To start transmitting packets, the start button needs to be held down until the AVR wakes up. We do have a problem though, how will receivers know which TX cart or board is sending the data?

Previously I’m just checking for 1 or 2 byte nRF packet length however when switching to packet lengths higher than 3, it can still potentially match up with a TX transmitting 1 or 2 bytes – I saw this happen a few times. I thought if the RX packet length didn’t match the TX then it wouldn’t accept the packet but it turns out that if the TX packet length is less than or equal to the RX packet length, then the RX will accept it. For controllers such as the GC, it may have a 8 byte packet length.

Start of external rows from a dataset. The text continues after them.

/-- RECVT (R211). One that was granted before a save dropped its wait takes the transfer of that grant. -/
def execRecvt (g : BitVec 4) (q : BitVec 1) (p : BitVec 6) (a d : BitVec 5) (s : State) : Out :=
  let i := Instr.recvt g q p a d
  portInstr i g p [ux a, ux d] (fun s c k pr _ po =>
    match s.localCheck c pr (pr.xr a) (256 * po.tlen) 32 true false with
    | .bad cause => .trap cause (pr.xr a)
    | .remote => .trap 4 (pr.xr a)
    | .own _ =>
      if po.state == 0 then statusAct i 4 s c k
      else if po.type != 2 then statusAct i 2 s c k
      else match pr.answer with
        | some e => statusAct i e.status s c k
        | none => .hold s (if po.owed.isEmpty then .tileRecv p.toNat else .tileData p.toNat false)) s

/-! ### Traffic between ports -/

/-- CREDIT_REQUEST_ARRIVE: packet `n` is checked at the receiving port and queued, or answered with a failure; the
seventeenth request waits (R202, R203). -/
def execCreditRequestArrive (s : State) : Out :=
  .next (s.onPacket s.ev.n fun s pk =>
    match pk.body with
    | .creditReq target sender type tlen data self _ =>
      let st := s.portCheck pk.dst target sender type tlen
      if st != 0 then some (s.answerPort pk.dst sender target 1 st 0 (st == 1) data self)
      else match s.port pk.dst (hPort target) with
        | some po =>
          if 16 ≤ po.queue.length then none
          else some ((s.setPort pk.dst (hPort target)
            { po with queue := po.queue ++ [{ sender := sender, data := data, self := self }] }).grantHead pk.dst (hPort target))
        | none => none
    | _ => none)

/-- CREDIT_REQUEST_WITHDRAWN: packet `n` takes a queued request away (R189, R202). -/
def execCreditRequestWithdrawn (s : State) : Out :=
  .next (s.onPacket s.ev.n fun s pk =>
    match pk.body with
    | .withdraw target sender =>
      match s.port pk.dst (hPort target), (s.core pk.dst).owner (hPort target) with
      | some po, some p =>
        if p.gen.toNat == hGen target then
          some (s.setPort pk.dst (hPort target) { po with queue := po.queue.filter fun r => !hSame r.sender sender })
        else some s
      | _, _ => some s
    | _ => none)

/-- CREDIT_GRANT: core port `n` of core `c` grants its oldest request (R202, R211). -/
def execCreditGrant (s : State) : Out := .next (s.grantHead s.ev.c s.ev.n)

/-- The dead-letter record of a failed message or request (R217). -/
def State.deadLetter (s : State) (sender target data self : Word) : State :=
  s.refusal (hCtx sender) 0x11 1 self target data

/-- Does the owner of core port `q` wait on it in this way? -/
def Core.waitsOn (co : Core) (q : Nat) (f : WaitKind → Option Nat) : Option Proc :=
  match co.owner q with
  | none => none
  | some p => match p.wait with
    | some w => (match f w.kind with
      | some n => if p.ports[n]? == some q then some p else none
      | none => none)
    | none => none

/-- A credit or grant reaches its port; a port that is not bound to the granting one gives it back (R202). -/
def State.creditArrives (s : State) (c q : Nat) (sender target : Word) (off : Nat) (mode asked : Bool) : State :=
  let back := s.sendTo c (s.handleDest target) 0 (.creditRet target sender 1)
  match s.port c q, (s.core c).owner q with
  | some po, some p =>
    if p.gen.toNat != hGen sender || po.state != 3 || !hSame po.peer target then back
    else
      s.setPort c q { po with credits := po.credits + 1, tileOff := if po.type == 2 then some off else none,
                              peerBuf := mode, asked := po.asked && !asked }
  | _, _ => back

/-- A failed credit request: the SEND that waits for it fails, a request of the network interface's own is not repeated
(R203). -/
def State.creditFails (s : State) (c q st : Nat) (sender : Word) : State :=
  match s.port c q, (s.core c).owner q with
  | some po, some p =>
    if p.gen.toNat != hGen sender || !po.asked then s
    else
      match (s.core c).waitsOn q fun w => match w with | .credit n => some n | _ => none with
      | some w =>
        let s := s.setPort c q { po with asked := false }
        (s.modCore c fun co => co.modUid w.uid fun p => { p with answer := some { status := st, value := 0 } }).reissue c w.uid
      | none => s.setPort c q { po with asked := false, refused := true }
  | _, _ => s

/-- A bind answer: the port is BOUND, or back in its earlier state (R204). -/
def State.bindAnswer (s : State) (c q st : Nat) (target : Word) (mode : Bool) : State :=
  match s.port c q, (s.core c).waitsOn q fun w => match w with | .bind n => some n | _ => none with
  | some po, some p =>
    let po' := if st == 0 then { po with state := 3, peer := target, peerBuf := mode } else { po with state := po.prev }
    (s.setPort c q po').resumeStatus c p.uid st
  | _, _ => s

/-- CHANNEL_ANSWER: packet `n` reaches the sending port that it names (R203, R217). -/
def execChannelAnswer (s : State) : Out :=
  .next (s.onPacket s.ev.n fun s pk =>
    match pk.body with
    | .chanAns sender target kind st off mode data self =>
      let c := pk.dst
      let q := hPort sender
      let s := if st == 1 && mode && kind != 0 && kind != 6 then s.deadLetter sender target data self else s
      some (
        if kind == 0 then s.creditArrives c q sender target off mode true
        else if kind == 6 then s.creditArrives c q sender target off mode false
        else if kind == 1 then s.creditFails c q st sender
        else if kind == 2 then s.bindAnswer c q st target mode
        else
          match (s.core c).waitsOn q fun w => match w with
            | .sendAck n => if kind == 3 then some n else none
            | .tileSend n _ => if kind == 4 then some n else none
            | _ => none with
          | some p => if p.gen.toNat == hGen sender then s.resumeStatus c p.uid st else s
          | none => s)
    | _ => none)

/-- One list entry removed. -/
def eraseHandle (h : Word) : List Word → List Word
  | [] => []
  | a :: l => if hSame a h then l else a :: eraseHandle h l

/-- MESSAGE_ARRIVE: packet `n` is checked at its port and buffered, or dropped; a dropped rendezvous message answers its
sender (R203, R209, R217). -/
def execMessageArrive (s : State) : Out :=
  .next (s.onPacket s.ev.n fun s pk =>
    match pk.body with
    | .chanMsg target sender type words self _ =>
      let c := pk.dst
      let q := hPort target
      let drop := fun st => some (s.answerPort c sender target 3 st 0 (st == 1) (words.headD 0) self)
      let st := s.portCheck c target sender type 0
      if st != 0 then drop st
      else match s.port c q with
        | none => drop 1
        | some po =>
          let owed := eraseHandle sender po.owed
          if po.buffered && owed.length == po.owed.length && decide (po.depth ≤ po.held.length + po.owed.length) then drop 4
          else some (s.setPort c q
            { po with owed := owed, held := po.held ++ [{ sender := sender, words := words, self := self }] })
    | _ => none)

We could have the first byte become the “controller type” however the GB and GB TX carts don’t have this functionality and I don’t want to have to ask users to update their carts firmware especially for the GBA TX cart – would be quite painful. After a bit of playing around I found a solution which seems to work.

We will have the nRF packet length when checking for a receiver be 9 bytes. As the GB and GBA TX carts can’t possibly press up and down or left and right at the same time, we can use that to our advantage. For up and down, the bits that are transmitted are 0x20 and 0x10, so we could make the receiver check for 0x30 and use the lower 4 bits to assign which controller type it is, e.g. SNES 0x31, GC 0x32, etc.

As the packet length is 9 bytes, it will accept either the GB/GBA TX packet but we don’t know which we end up accepting. We could ask the user not to press anything when powering up and then see if the second bytes reads 0x00 but there are some receivers which use button presses at start up to change button mappings.

Actually, that brings something else up – what happens to the data read out if a GB/GBA packet is received? What does the 2nd byte look like if it’s a 1 byte packet and we are always reading out 9 bytes. I didn’t want to get the logic analyser out so I kept comparing it to a different value until I hit the right value – 0xBF.

So this means, when we listen for 9 bytes, receive a packet, read out 9 bytes, if the first byte matches the SNES TX then we set the mode/payload to that. If the packet length received is 1 (GB TX cart) then the 2nd byte will be 0xBF. The GBA TX cart only uses the low 2 bits for L&R so we can safely assume that if the 2nd byte isn’t 0xBF (because the 2nd byte will only ever be 0x03 or lower) then it’s the GBA TX cart transmitting. Quite a strange/complex way to detect it but sometimes you have to just roll with it when you can’t change it!

Edit: Turns out the 0xBF method didn’t quite work properly if a key was held down which I thought it might have. Instead I’m not checking for the 2nd byte being less than 0x03 for GBA mode and anything else we assume GB mode.

As we plan to have Gamecube controller support which has 2 joysticks, a D-pad, L&R squeezing buttons plus a few regular buttons, we have to expand the USB receivers joystick/gamepad options. I was able to add in some sliders for the other joystick which I might assign to be Y & Z rotation and I guess I’ll make the Z axis / X rotation be the L&R buttons.

Another way instead of using the y, z rotation for the camera joystick would be to list another joystick in the HID descriptor or to use the “point of view hat” option that I’ve seen some other USB adapters but I’d need to find an example on it. Edit: Point of view hat just turned out to be similar to just button pressing.

Once everything tested fine, it was time to put it all together and give it a test. I was able to mount it on it’s side and glue it in place so the USB port for the charger sticks out the back after I cut it out. I’m using a 700mAh LiPo battery which fit nicely into the case without much pressure being applied to it, it should last for about 40-50 hours of game play time.

I opened up a genuine SNES controller which has a larger PCB so this mounting style won’t work on that so I’ve decided to make another TX board with the USB connector rotated 90 degrees so that it can fit flush on the controller PCB. Once that’s received and tested and I’ve updated all the receivers to support this board then I’ll be ready to list them on the shop.